The appellate court rejected the borrower’s argument that the note was no longer a negotiable instrument as a result of the subsequent modifications. In finding that the note was a negotiable instrument, the appellate court upheld the trial court’s findings that the plaintiff was the holder of the note, and had established a prima facie case for foreclosure. Further, the court found that the plaintiff’s case was not rebutted merely because of the borrower’s argument (which the appellate court did reference as “novel”); the borrower’s contention was rejected outright. A later modification of the note did not strip the note of its status as a negotiable instrument in looking at the terms of the note. As the note itself did not reference or contemplate a separate document or agreement, and as the note was merely modified by a different agreement well after the execution of the document, § 42a-3-106 did not apply.
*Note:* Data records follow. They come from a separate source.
-- ==== Sys2Proof/WellFormed.lean ====
section
/-! DEFINITION. Which terms of the syntax are well formed for given parameters: the canonical form of a Result value
(R55) and the conditions on operands that the opcode table and R93 state. -/

namespace Sys2Proof

/-- R53, R55: one bit pattern below `2^(8w)` for every field, and one byte for every gap offset, rising. -/
abbrev ResultValue.WF (p : Params) (r : ResultValue) : Prop :=
  r.fields.length = p.layout.length ∧
  (∀ fu ∈ p.layout.zip r.fields, fu.2 < 2 ^ (8 * fu.1.w)) ∧
  r.gaps.map Prod.fst = p.gapOffsets

/-- How many strobes of a step input word are set. -/
def strobeCount (st : BitVec 6) : Nat :=
  ((List.range 6).filter fun i => st.getLsbD i).length

/-- The operand conditions of the opcode table's rows, and R93's `img` of `L` bytes. The side port of a word with several
strobes is read only where `tx_start` (strobe 1) is among them (R88). -/
def Instr.wf (p : Params) : Instr → Bool
  | .rxbJunk b         => b != Config.startMarker
  | .rxbBadend b       => b != Config.endMarker
  | .txs _ r           => decide (r.WF p)
  | .txsRefused _ r    => decide (r.WF p)
  | .multiStrobe st _ r => decide (2 ≤ strobeCount st) && (!st.getLsbD 1 || decide (r.WF p))
  | .rxframe _ img     => img.length == p.L
  | .rst | .setmode _ | .rxbStart | .rxbRes _ | .rxbChk _ | .rxbEnd | .rxbPay _ | .rxbLastOk _ | .rxbLastBad _
  | .rxt | .txp | .txpIdle | .nop | .frameHeader _ _ | .modeBe | .modeNat | .rxs _ _ | .txall => true

end Sys2Proof
end

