-- ==== Sys2Proof/Machine/Run.lean ====
section
/-! DEFINITION. Runs: `k` steps with all their outputs, and the same machine for any parameters in place of the
instance's (R5: the model takes them as arguments). -/

namespace Sys2Proof.Machine

/-- What a run answers: the last state and every output event of its steps, in order. -/
abbrev Trace := Host.Outcome (State × List Output) Fault Refusal

/-- `k` steps of the machine `f`, the output lists of the steps concatenated. -/
def traceWith (f : State → Host.Outcome State Fault Refusal) : Nat → State → Trace
  | 0,     s => .next (s, [])
  | k + 1, s =>
    match f s with
    | .next t =>
      match traceWith f k t with
      | .next (u, os) => .next (u, t.out ++ os)
      | .fault r      => .fault r
      | .refused r    => .refused r
    | .fault r   => .fault r
    | .refused r => .refused r

/-- `k` steps of `step`. -/
def trace : Nat → State → Trace := traceWith step

/-- `exec` for any parameters. -/
def execWith (p : Params) : Instr → State → Host.Outcome State Fault Refusal
  | .rst,                s => rst p s
  | .setmode m,          s => setmode p m s
  | .rxbStart,           s => rxbStart p s
  | .rxbJunk b,          s => rxbJunk p b s
  | .rxbRes b,           s => rxbRes p b s
  | .rxbChk b,           s => rxbChk p b s
  | .rxbEnd,             s => rxbEnd p s
  | .rxbBadend b,        s => rxbBadend p b s
  | .rxbPay b,           s => rxbPay p b s
  | .rxbLastOk b,        s => rxbLastOk p b s
  | .rxbLastBad b,       s => rxbLastBad p b s
  | .rxt,                s => rxt p s
  | .txs res r,          s => txs p res r s
  | .txsRefused res r,   s => txsRefused p res r s
  | .txp,                s => txp p s
  | .txpIdle,            s => txpIdle p s
  | .nop,                s => nop p s
  | .multiStrobe st d r, s => multiStrobe p st d r s
  | .frameHeader res chk, s => frameHeader p res chk s
  | .modeBe,             s => modeBe p s
  | .modeNat,            s => modeNat p s
  | .rxs b bs,           s => rxs p b bs s
  | .rxframe res img,    s => rxframe p res img s
  | .txall,              s => txall p s

/-- `step` for any parameters. -/
def stepWith (p : Params) (s : State) : Host.Outcome State Fault Refusal :=
  match s.input with
  | []        => .refused .noInputEvent
  | x :: rest => execWith p (decode p s.selector x) (s.accept rest)

end Sys2Proof.Machine
end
Vesting of Title — Connecticut utilizes both foreclosures by sale and strict foreclosures. In a strict foreclosure, title to the property vests in the plaintiff by operation of law absent redemption of the judgment debt by either the borrower or any other subsequent encumbrancer. In Pardo, the borrower also made the argument that merely filing a motion to open the judgment stopped the vesting of title with the plaintiff. The court disagreed. The trial court entered judgment on February 2, 2015 with the law days set to commence on May 19, 2015.

The law days are judicially-determined days in which the defendants have to redeem. If they fail to redeem, title passes to the plaintiff. The borrower filed the motion to open the judgment on May 12, 2015. The trial court did not hear the motion until May 26, 2015, which was after title vested with the plaintiff. Because title had passed to the plaintiff, despite the pending motion, there was no relief that the court could provide to the borrower.

Also worth noting is the court’s holding that the mere filing of a motion to dismiss purporting to challenge standing, and therefore subject matter jurisdiction, does not toll or stay the running of the law days. Generally, courts have held that when an issue of subject matter jurisdiction is raised, there can be no further movement on the case until the issue is decided. Some trial courts have taken the position that an issue of subject matter jurisdiction is raised upon the mere filing of a motion to dismiss. In deciding against that precept, the court in Pardo cited the need for an orderly foreclosure procedure that must, at some point, conclude. To adopt the defendant’s position, the court reasoned, would produce unnecessary delay and interrupt the orderly disposition of foreclosure proceedings.

Closing Words … for Now
Still, this matter is not over. There is another avenue of appeal: specifically, the Connecticut Supreme Court and the borrower has petitioned for review there. As of now, lenders should feel safe that entering a loan modification will not render a note and mortgage unenforceable in Connecticut.